▶ What is being asked
Which lines of the entries hold the string "some"? Copy each one.
**** Provided information ****
-- ==== Sys2Proof/Syntax.lean ====
section
/-! DEFINITION. The commands of the E6: one constructor per row of spec/opcode_table.json, in the table's order.
Operands are the model's (the table gives none; log 3, 6, 8, 9): a timed event carries its crystal instant, a row of one of
six like blocks its deck, received bytes their list; a request row takes the head of the input queue and carries none. -/

namespace Sys2Proof

/-- A command to the part: a row of the table, one indivisible step (95). -/
inductive Instr where
  /-- POWER_ON (R185). Supply is first applied. -/
  | powerOn
  /-- RESET_LINE_ASSERT (R185). The reset pin is asserted. -/
  | resetLineAssert
  /-- RESET_LINE_RELEASE (R185). The reset pin is released at crystal time t. -/
  | resetLineRelease (t : Time)
  /-- SOFT_RESET_EFFECT (R184). A pending soft reset takes effect at t. -/
  | softResetEffect (t : Time)
  /-- FRAME_PULSE (R21). A pulse on the frame pulse signal at t; field2 is the field identification sampled with it (R18). -/
  | framePulse (field2 : Bool) (t : Time)
  /-- LINE_PULSE (R21). A pulse on the line pulse signal at t. -/
  | linePulse (t : Time)
  /-- NO_PULSE_TIMEOUT (R20). Three nominal frame periods without a taken frame pulse have passed at t. -/
  | noPulseTimeout (t : Time)
  /-- LATE_PULSE_TIMEOUT (R21). The frame has run long at t. -/
  | latePulseTimeout (t : Time)
  /-- TIMER_LINE_STEP (R22). The internal frame timer steps the house line at t. -/
  | timerLineStep (t : Time)
  /-- HOUSE_CLOCK_FRAME_START (R26). -/
  | houseClockFrameStart
  /-- TC_TRANSITION (R30). A transition at timecode input d at t. -/
  | tcTransition (d : Deck) (t : Time)
  /-- BIT_SYNC_TIMEOUT (R31). No transition at input d for more than 1.5 cell estimates, at t. -/
  | bitSyncTimeout (d : Deck) (t : Time)
  /-- READER_FRAME_TESTS (R40). -/
  | readerFrameTests (d : Deck)
  /-- STILL_COUNT_REACHED (R40). -/
  | stillCountReached (d : Deck)
  /-- COMMAND_SENT (R50). -/
  | commandSent (d : Deck) (t : Time)
  /-- REPLY_TIMEOUT (R50). -/
  | replyTimeout (d : Deck) (t : Time)
  /-- DECK_REPLY_RECEIVED (R50). Bytes are taken from deck line d at t. -/
  | deckReplyReceived (d : Deck) (chars : List LineChar) (t : Time)
  /-- DECK_GAP_TIMEOUT (R51). -/
  | deckGapTimeout (d : Deck) (t : Time)
  /-- RECOVERY_QUIET (R52). -/
  | recoveryQuiet (d : Deck) (t : Time)
  /-- LATE_REPLY_RECEIVED (R52). Bytes of a late reply are taken from deck line d at t. -/
  | lateReplyReceived (d : Deck) (chars : List LineChar) (t : Time)
  /-- STRAY_FRAME_RECEIVED (R52). Bytes of a stray frame are taken from deck line d at t. -/
  | strayFrameReceived (d : Deck) (chars : List LineChar) (t : Time)
  /-- ATTACH_TIMER (R57). -/
  | attachTimer (d : Deck) (t : Time)
  /-- DECK_PORT_FRAME_START (R65). -/
  | deckPortFrameStart (d : Deck)
  /-- CHASE_SAMPLE (R74). -/
  | chaseSample (d : Deck)
  /-- ROLL_COUNT_EXPIRED (R81). -/
  | rollCountExpired (d : Deck)
  /-- SEQUENCER_FRAME_START (R118). -/
  | sequencerFrameStart
  /-- CUE_TIMEOUT (R116). -/
  | cueTimeout
  /-- ROLL_TIMEOUT (R118). -/
  | rollTimeout
  /-- OUT_TIMEOUT (R122). -/
  | outTimeout
  /-- POSTROLL_TIMEOUT (R123). -/
  | postrollTimeout
  /-- TRANSITION_FIELD_START (R153). -/
  | transitionFieldStart
  /-- MIXER_FIELD_START (R161). -/
  | mixerFieldStart
  /-- MIXER_SEND_LINE (R161). -/
  | mixerSendLine
  /-- GPI_FRAME_START (R165). -/
  | gpiFrameStart
  /-- GPI_LINE_FIRE (R166). -/
  | gpiLineFire
  /-- GPI_PULSE_END (R168). -/
  | gpiPulseEnd (o : GpiNo)
  /-- FRAME_RECEIVED (R173). Bytes are taken from the control link at t. -/
  | frameReceived (bytes : List Byte) (t : Time)
  /-- LINK_GAP_TIMEOUT (R173). -/
  | linkGapTimeout (t : Time)
  /-- UNKNOWN_REQUEST (R175). -/
  | unknownRequest
  /-- OUTBOUND_SEND (R176). -/
  | outboundSend
  /-- SILENCE_TIMEOUT (R180). -/
  | silenceTimeout (t : Time)
  /-- GET_REFERENCE (R28). -/
  | getReference
  /-- SET_HOUSE_TIME (R27). -/
  | setHouseTime
  /-- SET_READER_PARAMS (R45). -/
  | setReaderParams
  /-- GET_READER (R46). -/
  | getReader
  /-- DECK_COMMAND (R69). -/
  | deckCommand
  /-- GET_DECK (R71). -/
  | getDeck
  /-- SET_PORT_ENABLE (R60). -/
  | setPortEnable
  /-- SET_SERVO_PARAMS (R73). -/
  | setServoParams
  /-- SET_CHASE (R91). -/
  | setChase
  /-- CLEAR_CHASE (R92). -/
  | clearChase
  /-- GET_CHASE (R90). -/
  | getChase
  /-- SET_LOAD_WINDOW (R101). -/
  | setLoadWindow
  /-- LOAD_EVENTS (R102). -/
  | loadEvents
  /-- LOAD_CONTINUE (R102). -/
  | loadContinue
  /-- READ_EVENT (R105). -/
  | readEvent
  /-- DELETE_EVENTS (R106). -/
  | deleteEvents
  /-- CLEAR_LIST (R107). -/
  | clearList
  /-- RESET_STATUS (R108). -/
  | resetStatus
  /-- SET_EDIT_TIMES (R111). -/
  | setEditTimes
  /-- EXECUTE (R112). -/
  | executeEvent
  /-- ABORT (R131). -/
  | abortEdit
  /-- ALL_STOP (R132). -/
  | allStop
  /-- GET_EDIT (R135). -/
  | getEdit
  /-- START_RUN (R140). -/
  | startRun
  /-- CONTINUE (R143). -/
  | continueRun
  /-- SKIP (R144). -/
  | skipEvent
  /-- PAUSE_RUN (R145). -/
  | pauseRun
  /-- STOP_RUN (R146). -/
  | stopRun
  /-- GET_RUN (R147). -/
  | getRun
  /-- SET_ROUTING (R148). -/
  | setRouting
  /-- PREPARE_TRANSITION (R149). -/
  | prepareTransition
  /-- AUTO_TAKE (R155). -/
  | autoTake
  /-- CUT_NOW (R158). -/
  | cutNow
  /-- RESET_TRANSITION (R159). -/
  | resetTransition
  /-- LEVER (R156). -/
  | lever
  /-- GET_TRANSITION (R160). -/
  | getTransition
  /-- SET_MIXER_SEND_LINE (R162). -/
  | setMixerSendLine
  /-- GPI_SET (R169). -/
  | gpiSet
  /-- GET_GPI (R170). -/
  | getGpi
  /-- SET_FORMAT (R182). -/
  | setFormat
  /-- SET_RECORDER (R183). -/
  | setRecorder
  /-- SET_NOTICE_MASK (R179). -/
  | setNoticeMask
  /-- SET_SILENCE_LIMIT (R181). -/
  | setSilenceLimit
  /-- SOFT_RESET (R184). -/
  | softReset
  /-- GET_LINK_STATUS (R186). -/
  | getLinkStatus
  deriving DecidableEq, Repr

end Sys2Proof
end

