-- ==== Sys2Proof/Machine/Link.lean ====
section
/-! DEFINITION. Chapter 11: the receive side, the outbound path, the silence timer, and the requests of the link
(R173 to R176, R178 to R184, R186). -/

namespace Sys2Proof.Machine

/-! ## The receive side (R173, R174) -/

/-- A damaged frame: the receive side hunts, and FRAME_ERROR is made with tag 0. -/
def State.damagedFrame (s : State) : State :=
  { s with link := { s.link with rx := .hunting } }.linkReply 0 0 .frameError

/-- The silence timer restarts at t (R180). -/
def Link.restartSilence (l : Link) (t : Time) : Link := { l with restartAt := t, expired := false, stopTaken := false }

/-- A valid frame at t: the silence timer restarts; the request joins the input queue, or is answered BUSY (R173, R174). -/
def State.validFrame (s : State) (t : Time) (r : Request) : State :=
  let s := { s with link := { s.link.restartSilence t with rx := .hunting } }
  if s.link.resetPending ∨ 4 ≤ s.link.input.length then s.linkReply r.kind r.tag .busy
  else { s with link := { s.link with input := s.link.input ++ [r] } }

/-- The request that a whole frame's bytes after the lead byte spell: length, kind, tag, parameters, check. -/
def requestOf (bs : List Byte) : Request :=
  { kind := bs.getD 1 0, tag := bs.getD 2 0, params := (bs.drop 3).dropLast }

/-- A whole frame is valid: its bytes from length to check sum to 0, and its tag is not 0 (R173). -/
def frameValid (bs : List Byte) : Bool := bs.foldl (· + ·) 0 == 0 && bs.getD 2 0 != 0

/-- A byte taken from the control link at t (R173). -/
def State.linkByte (t : Time) (s : State) (b : Byte) : State :=
  match s.link.rx with
  | .hunting => if b = 0xA5 then { s with link := { s.link with rx := .frame [], byteAt := t } } else s
  | .frame bs =>
    let bs := bs ++ [b]
    let n := byteN bs 0
    let s := { s with link := { s.link with rx := .frame bs, byteAt := t } }
    if n < 3 ∨ 250 < n then s.damagedFrame
    else if bs.length ≤ n then s
    else if frameValid bs then s.validFrame t (requestOf bs)
    else s.damagedFrame

/-- FRAME_RECEIVED: bytes taken from the control link at t (R173; log 8). -/
def execFrameReceived (bytes : List Byte) (t : Time) (s : State) : Host.Outcome State Fault Refusal :=
  timed s t fun s => bytes.foldl (State.linkByte t) s

/-- LINK_GAP_TIMEOUT: 20 ms without a byte inside a frame (R173). -/
def execLinkGapTimeout (t : Time) (s : State) : Host.Outcome State Fault Refusal :=
  timed s t fun s =>
    match s.link.rx with
    | .hunting => s
    | .frame _ => if s.link.byteAt + ms 20 ≤ t then s.damagedFrame else s

/-- UNKNOWN_REQUEST: the kind of the request at the head names no request (R175). -/
def execUnknownRequest (s : State) : Host.Outcome State Fault Refusal :=
  running s fun s =>
    match s.head with
    | some r => if (paramCount r.kind.toNat).isNone then s.dropHead.refuse r .unknownRequest else s
    | none => s

/-! ## The outbound path (R176, R178) -/

/-- OUTBOUND_SEND: the oldest waiting reply, else the first notice, which leaves the table (R176, R178; log 11). -/
def execOutboundSend (s : State) : Host.Outcome State Fault Refusal :=
  running s fun s =>
    match s.link.replies, s.link.notices with
    | r :: rs, _ =>
      { s with link := { s.link with replies := rs, tx := [r.frame s.fmt s.clock.offset], okAhead := s.link.okAhead - 1 } }
    | [], n :: ns => { s with link := { s.link with notices := ns, tx := [n.frame s.fmt s.clock.offset] } }
    | [], [] => s

/-! ## The silence timer (R180, R181) -/

/-- SILENCE_TIMEOUT: the silence limit has passed since the latest restart (R180). -/
def execSilenceTimeout (t : Time) (s : State) : Host.Outcome State Fault Refusal :=
  timed s t fun s =>
    if ¬s.link.expired ∧ s.link.restartAt + ms s.link.limit ≤ t then
      { s with link := { s.link with expired := true } }.silenceCheck
    else s

/-- SET_SILENCE_LIMIT (R181). -/
def execSetSilenceLimit (s : State) : Host.Outcome State Fault Refusal :=
  takeRequest 0x4B s fun r s =>
    if (s.port s.recorder).standing then s.refuse r .wrongState
    else
      let n := clamp 200 10000 (natAt r.params 0 2)
      { s with link := { s.link with limit := n } }.ok r [.u 2 n]

/-! ## SET_FORMAT (R17, R182) -/

/-- SET_FORMAT is refused: an edit, an active run, or a chase (R182). -/
def State.formatRefused (s : State) : Bool :=
  s.edit.phase != .idle || s.run.active || decks.any fun d => (s.chan d).st != .idle

/-- A field start's frame within a new day length. -/
def FieldStart.reduce (f : SuiteFormat) (x : FieldStart) : FieldStart := { x with frame := x.frame % f.dayLen }

/-- The starts owed after a format change: those owed before, and the frame start of frame 0, which the house clock takes
as setting frame 0 (R29, log 5). -/
def Due.restart (d : Due) (f : SuiteFormat) : Due :=
  { Due.frameStart { d with engine := d.engine.map (·.reduce f), mixer := d.mixer.map (·.reduce f) } 0 with clock := 0 }

/-- The frame number of a waiting LOCATE within a new day length (R17). -/
def DeckCmd.reduce (f : SuiteFormat) : DeckCmd → DeckCmd
  | .locate n => .locate (n % f.dayLen)
  | c => c

/-- A port's commands, waiting or in flight, in a new format (R17). -/
def Port.reduce (f : SuiteFormat) (p : Port) : Port :=
  { p with
    seqSlot := { first := p.seqSlot.first.map (DeckCmd.reduce f), second := p.seqSlot.second.map (DeckCmd.reduce f) }
    servo := p.servo.map fun c => { c with cmd := c.cmd.reduce f }
    pass := p.pass.map fun c => { c with cmd := c.cmd.reduce f }
    flight := p.flight.map fun x => { x with cmd := x.cmd.reduce f } }

/-- A waiting reply of the old format in a new one: a house instant it holds is brought into the new day (R17, log 43). -/
def Reply.reduce (f : SuiteFormat) (r : Reply) : Reply := { r with vals := r.vals.map (Val.reduce f) }

/-- A notice of the old format in a new one (R17). -/
def Notice.reduce (f : SuiteFormat) (n : Notice) : Notice :=
  { n with stamp := n.stamp % f.dayLen, content := n.content.map (Val.reduce f) }

/-- A plan's start frame within a new day length (R17). -/
def Plan.reduce (f : SuiteFormat) (p : Plan) : Plan := { p with start := p.start.map (· % f.dayLen) }

/-- Every block but the readers in the new format, before the notices of the change (R17, R29, R73, R110, R163, R172). -/
def State.toFormat (s : State) (f : SuiteFormat) : State :=
  { s with
    fmt := f, ref := RefUnit.restart s.now, clock := HouseClock.initial, due := s.due.restart f
    ports := s.ports.map (Port.reduce f), list := { s.list with events := [] }
    engine := { s.engine with plan := s.engine.plan.map (Plan.reduce f) }
    set := { s.set with unlockWin := min s.set.unlockWin f.lpf }
    link := { s.link with
      notices := s.link.notices.map (Notice.reduce f), replies := s.link.replies.map (Reply.reduce f) } }

/-- A HELLO notice (R185). -/
def State.hello (s : State) (c : HelloCause) : State :=
  s.enter .hello 0 (helloContent c s.fmt s.recorder s.list.events.length)

/-- The format change with its notices: REFERENCE_STATE, READER_STATE of each reader with a source, HELLO (R182). The READER_STATE
entries are made for decks 1 to 6 in turn: the model's choice (log 55). R47 does not say whether such an entry shows the reader
before or after it takes the values of Table 3-2: it shows it after, but for the old source (DESIGN CHOICE, log 65). -/
def State.changeFormat (s : State) (f : SuiteFormat) : State :=
  let s := s.toFormat f
  let s := s.enter .referenceState 0 (refContent .acquiring none none (some .restart))
  let s := decks.foldl (fun s d => s.readerSource d (Reader.initial f) .restart) s
  s.hello .format

/-- SET_FORMAT (R182). -/
def execSetFormat (s : State) : Host.Outcome State Fault Refusal :=
  takeRequest 0x48 s fun r s =>
    match SuiteFormat.ofCode (byteN r.params 0) with
    | none => s.refuse r .unknownRequest
    | some f => if s.formatRefused then s.refuse r .wrongState else (s.changeFormat f).ok r [.u 1 f.code]

/-! ## The other settings and reports (R179, R183, R186) -/

/-- SET_RECORDER (R183, R94). -/
def execSetRecorder (s : State) : Host.Outcome State Fault Refusal :=
  takeRequest 0x49 s fun r s =>
    match deckOf (byteN r.params 0) with
    | none => s.refuse r .noDeck
    | some d =>
      if s.edit.phase ≠ .idle then s.refuse r .wrongState
      else ({ s with link := { s.link with recorder := d } }.clearLink d .cancelled).ok r [.u 1 (Deck.num d)]

/-- The link with a new mask: entries of the kinds newly masked leave the table (R179). -/
def Link.setMask (l : Link) (m : BitVec 13) : Link :=
  let new := { l with mask := m }
  { new with notices := l.notices.filter fun n => l.masked n.kind || !new.masked n.kind }

/-- SET_NOTICE_MASK (R179). -/
def execSetNoticeMask (s : State) : Host.Outcome State Fault Refusal :=
  takeRequest 0x4A s fun r s =>
    let m := maskOf (natAt r.params 0 2)
    { s with link := s.link.setMask m }.ok r [.u 2 m.toNat]

/-- The values of GET_LINK_STATUS (R186); times in whole ms. -/
def State.linkReport (s : State) : List Val :=
  let l := s.link
  [.u 1 s.fmt.code, .u 1 (Deck.num l.recorder), .u 2 l.mask.toNat, .u 2 l.limit,
    .u 2 (sat16 ((s.now - l.restartAt) / ms 1)), .u 1 l.input.length, .u 1 s.places, .u 1 l.notices.length,
    .u 2 l.dropped, .u 1 Config.revision]

/-- GET_LINK_STATUS (R186). -/
def execGetLinkStatus (s : State) : Host.Outcome State Fault Refusal :=
  takeRequest 0x4D s fun r s => s.ok r s.linkReport

/-! ## SOFT_RESET (R184) -/

/-- The decks on which a safe stop posts: the recorder, then every other deck that is claimed and not DISABLED, in number order.
That order, and with it the order of the ABORTED replies to the PASS commands removed, is the model's choice (log 55). -/
def State.safeDecks (s : State) : List Deck :=
  s.recorder :: decks.filter fun d =>
    d != s.recorder && (s.port d).claim != .free && (s.port d).presence != .disabled

/-- The safe stop begins. -/
def State.beginSafeStop (s : State) : State :=
  let ds := s.safeDecks
  ds.foldl (fun s d => s.postEmergency d false true) { s with link := { s.link with safe := some ds } }

/-- SOFT_RESET: OK, reset pending, the requests behind it discarded; a safe stop when record stands (R184). -/
def execSoftReset (s : State) : Host.Outcome State Fault Refusal :=
  takeRequest 0x4C s fun r s =>
    let s := s.ok r []
    let s := { s with link := { s.link with resetPending := true, input := [], okAhead := s.link.replies.length } }
    if (s.port s.recorder).standing then s.beginSafeStop else s

end Sys2Proof.Machine
end

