/-! ## Settings -/

/-- Every setting lies within its stated range (R45, Table 5-3, R111, R162, R181). -/
abbrev SettingsOk (s : State) : Prop :=
  5 ≤ s.set.glitch ∧ s.set.glitch ≤ 100 ∧ s.set.flyLimit ≤ 50 ∧ 1 ≤ s.set.coarse ∧ s.set.coarse ≤ 100 ∧ 1 ≤ s.set.fine ∧
    s.set.fine ≤ 100 ∧ 10 ≤ s.set.trim ∧ s.set.trim ≤ 300 ∧ s.set.lead ≤ 500 ∧ 1 ≤ s.set.lockWin ∧ s.set.lockWin ≤ 64 ∧
    1 ≤ s.set.lockCount ∧ s.set.lockCount ≤ 25 ∧ s.set.lockWin ≤ s.set.unlockWin ∧ s.set.unlockWin ≤ s.fmt.lpf ∧
    25 ≤ s.set.seekWin ∧ s.set.seekWin ≤ 1500 ∧ 25 ≤ s.set.preroll ∧ s.set.preroll ≤ 750 ∧ 1 ≤ s.set.syncMargin ∧
    s.set.syncMargin ≤ 125 ∧ s.set.postroll ≤ 750 ∧ 250 ≤ s.set.cueTimeout ∧ s.set.cueTimeout ≤ 7500 ∧
    1 ≤ s.mixer.offset ∧ s.mixer.offset ≤ 20 ∧ s.mixer.pendOff.all (fun n => decide (1 ≤ n ∧ n ≤ 20)) = true ∧
    200 ≤ s.link.limit ∧ s.link.limit ≤ 10000

/-! ## House time (section 2.7, R2, R21) -/

/-- The house line is a line of the frame, and in LOCKED it is the line count; the reference frame is a frame of the day. -/
abbrev HouseOk (s : State) : Prop :=
  1 ≤ s.ref.line ∧ s.ref.line ≤ s.fmt.lpf ∧ s.ref.frame < s.fmt.dayLen ∧
    (s.ref.st = .locked → s.ref.lineCount = s.ref.line)

/-- The house frame number is the reference frame plus the clock offset, counting the frame starts that the clock has still
to take. -/
abbrev ClockOk (s : State) : Prop :=
  s.clock.frame < s.fmt.dayLen ∧ s.clock.offset < s.fmt.dayLen ∧ s.clock.preset.all (· < s.fmt.dayLen) = true ∧
    (s.clock.frame + s.due.clock) % s.fmt.dayLen = (s.ref.frame + s.clock.offset) % s.fmt.dayLen

end Sys2Proof.Safety
end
****
▶ Reply to the exercise
    | some r => if (paramCount r.kind.toNat).isNone then s.dropHead.refuse r .unknownRequest else s
  let s := s.enter .referenceState 0 (refContent .acquiring none none (some .restart))
    | some f => if s.formatRefused then s.refuse r .wrongState else (s.changeFormat f).ok r [.u 1 f.code]
    | some d =>
  ds.foldl (fun s d => s.postEmergency d false true) { s with link := { s.link with safe := some ds } }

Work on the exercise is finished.